What part of that tirade do you agree with? Spitefully accusing me of jealousy? Assuming that I do not ever tip? The assertion that tipping is not about subsidizing someone's wage? If you agree that tipping is about gratitude, why not join me in helping those in the service industry earn a decent wage?


----------



## qwerty

Beaglemom3 said:


> Qwerty -
> I have not "referred to" anyone. I posted an article for viewing. I did not "mention" a quote. I quoted, period.
> 
> Your queries should be directed to the author of the article if you have issues with the information. There should be a "comments" section at the end of the article.
> 
> You may want to acquaint yourself with the multi quote feature here on TUG.
> 
> 
> -



When you quote an idea without any comment, I rightly assume that you are at least giving tacit agreement. I don't know who you were quoting or even if you made that quote up. If I passed along erroneous gossip, I could not claim innocence because it was someone else who told it to me? I know that you definitely agree with what you quoted as there would be no other reason for you to do so.


----------



## Beaglemom3

qwerty said:


> What part of that tirade do you agree with? Spitefully accusing me of jealousy? Assuming that I do not ever tip? The assertion that tipping is not about subsidizing someone's wage? If you agree that tipping is about gratitude, why not join me in helping those in the service industry earn a decent wage?





qwerty said:


> When you quote an idea without any comment, I rightly assume that you are at least giving tacit agreement. I don't know who you were quoting or even if you made that quote up. If I passed along erroneous gossip, I could not claim innocence because it was someone else who told it to me? I know that you definitely agree with what you quoted as there would be no other reason for you to do so.

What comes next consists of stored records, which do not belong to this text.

/-! `chargeBase` and `chargeCross` -/

@[simp] theorem State.chargeBase_a (i : Instr) : (s.chargeBase i).a = s.a := rfl
@[simp] theorem State.chargeBase_x (i : Instr) : (s.chargeBase i).x = s.x := rfl
@[simp] theorem State.chargeBase_y (i : Instr) : (s.chargeBase i).y = s.y := rfl
@[simp] theorem State.chargeBase_sp (i : Instr) : (s.chargeBase i).sp = s.sp := rfl
@[simp] theorem State.chargeBase_p (i : Instr) : (s.chargeBase i).p = s.p := rfl
@[simp] theorem State.chargeBase_pc (i : Instr) : (s.chargeBase i).pc = s.pc := rfl
@[simp] theorem State.chargeBase_cycles (i : Instr) : (s.chargeBase i).cycles = s.cycles := rfl
@[simp] theorem State.chargeBase_nmiPending (i : Instr) : (s.chargeBase i).nmiPending = s.nmiPending := rfl
@[simp] theorem State.chargeBase_refusal (i : Instr) : (s.chargeBase i).refusal = s.refusal := rfl
@[simp] theorem State.chargeBase_ram (i : Instr) : (s.chargeBase i).ram = s.ram := rfl
@[simp] theorem State.chargeBase_cart (i : Instr) : (s.chargeBase i).cart = s.cart := rfl
@[simp] theorem State.chargeBase_pads (i : Instr) : (s.chargeBase i).pads = s.pads := rfl
@[simp] theorem State.chargeBase_ppu (i : Instr) : (s.chargeBase i).ppu = s.ppu := rfl
@[simp] theorem State.chargeBase_apu (i : Instr) : (s.chargeBase i).apu = s.apu := rfl
@[simp] theorem State.chargeBase_sched (i : Instr) : (s.chargeBase i).sched = s.sched := rfl
@[simp] theorem State.chargeBase_params (i : Instr) : (s.chargeBase i).params = s.params := rfl
@[simp] theorem State.chargeBase_cost (i : Instr) : (s.chargeBase i).cost = (instrCycles s.params i).base := rfl
@[simp] theorem State.chargeBase_draws (i : Instr) : (s.chargeBase i).draws = s.draws := rfl

@[simp] theorem State.chargeCross_a (i : Instr) (c : Bool) : (s.chargeCross i c).a = s.a := rfl
@[simp] theorem State.chargeCross_x (i : Instr) (c : Bool) : (s.chargeCross i c).x = s.x := rfl
@[simp] theorem State.chargeCross_y (i : Instr) (c : Bool) : (s.chargeCross i c).y = s.y := rfl
@[simp] theorem State.chargeCross_sp (i : Instr) (c : Bool) : (s.chargeCross i c).sp = s.sp := rfl
@[simp] theorem State.chargeCross_p (i : Instr) (c : Bool) : (s.chargeCross i c).p = s.p := rfl
@[simp] theorem State.chargeCross_pc (i : Instr) (c : Bool) : (s.chargeCross i c).pc = s.pc := rfl
@[simp] theorem State.chargeCross_cycles (i : Instr) (c : Bool) : (s.chargeCross i c).cycles = s.cycles := rfl
@[simp] theorem State.chargeCross_nmiPending (i : Instr) (c : Bool) : (s.chargeCross i c).nmiPending = s.nmiPending := rfl
@[simp] theorem State.chargeCross_refusal (i : Instr) (c : Bool) : (s.chargeCross i c).refusal = s.refusal := rfl
@[simp] theorem State.chargeCross_ram (i : Instr) (c : Bool) : (s.chargeCross i c).ram = s.ram := rfl
@[simp] theorem State.chargeCross_cart (i : Instr) (c : Bool) : (s.chargeCross i c).cart = s.cart := rfl
@[simp] theorem State.chargeCross_pads (i : Instr) (c : Bool) : (s.chargeCross i c).pads = s.pads := rfl
@[simp] theorem State.chargeCross_ppu (i : Instr) (c : Bool) : (s.chargeCross i c).ppu = s.ppu := rfl
@[simp] theorem State.chargeCross_apu (i : Instr) (c : Bool) : (s.chargeCross i c).apu = s.apu := rfl
@[simp] theorem State.chargeCross_sched (i : Instr) (c : Bool) : (s.chargeCross i c).sched = s.sched := rfl
@[simp] theorem State.chargeCross_params (i : Instr) (c : Bool) : (s.chargeCross i c).params = s.params := rfl
@[simp] theorem State.chargeCross_cost (i : Instr) (c : Bool) : (s.chargeCross i c).cost = s.cost + (if c && (instrCycles s.params i).pageCross then 1 else 0) := rfl
@[simp] theorem State.chargeCross_draws (i : Instr) (c : Bool) : (s.chargeCross i c).draws = s.draws := rfl

end Sys2Proof.Machine
end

Each and every person who chooses to troll is guilty of debasing the integrity of this site.
There is a choice: 
1. Think and comment or
2. Don't think and dump your garbage.










-


----------



## qwerty

Beaglemom3 said:


> Each and every person who chooses to troll is guilty of debasing the integrity of this site.
> There is a choice:
> 1. Think and comment or
> 2. Don't think and dump your garbage.
> 
> 
> 
> 
> 
> 
> 
> 
> 
> 
> -



Is this how you would like to be responded to? I have thoughtfully considered my comments and would like you not to respond if you have nothing further to add to the question of tipping for housekeeping.


----------



## Beaglemom3

qwerty said:


> Is this how you would like to be responded to? I have thoughtfully considered my comments and would like you not to respond if you have nothing further to add to the question of tipping for housekeeping.



  Thoughtfully ? ?????  Are you kidding ? Seriously ? LOL
You have done nothing but flame the opinions of other who don't see it your way. Re-read your rants.


ETA: We've stated our opinions, but you are trying to debate them. 





=


----------



## qwerty

ondeadlin said:


> I tip a minimum of 20 percent in food and drink situations.
> 
> I don't tip at all in hotels and timeshares unless I receive exceptional service.
> 
> Why the disparity?  Because wait staff are specifically paid less in hourly wages under our laws with the assumption they will be tipped.  There is no similar expectation with cleaning staff.  The suggestions that one is somehow obligated to raise a cleaning staff's pay because they're not paid "enough" strikes me as quite odd.  There are a lot of people in my life who I think should be paid more.   Teachers, for example, are ridiculously underpaid, but we don't tip them.



I agree with you completely and would only want to add all of those that offer service to the not tipped list.


----------



## qwerty

MuranoJo said:


> In high school I was a waitress during the summers, so maybe that influences me a bit--it was hard work (as is cleaning rooms), and the pay was pathetic.  The bright spot was meeting all those people and I really appreciated the tips.
> 
> When I was working and had an expense account, I normally left ~$3 a day in hotels for housekeeping.  I've always done the same  outside of work, sans expense account, and I leave a $3-$5 tip a day, depending on quality of service.  In MX, we receive daily cleaning and a turn-down service at night--I always leave a tip on the kitchen counter before we leave for the day.  I appreciate their hard work, and I know tips are a significant part of their livelihood.
> 
> Regarding the policy of employers making up for the shortfall of tips to make minimum wage for employees--sure seems to conjure up some questions.  How do they know how much employees make in tips?  Obviously an honor system, LOL.  Also seems to penalize those employees who really give top-notch service--some of their tips are used to 'top off' the required minimum wage.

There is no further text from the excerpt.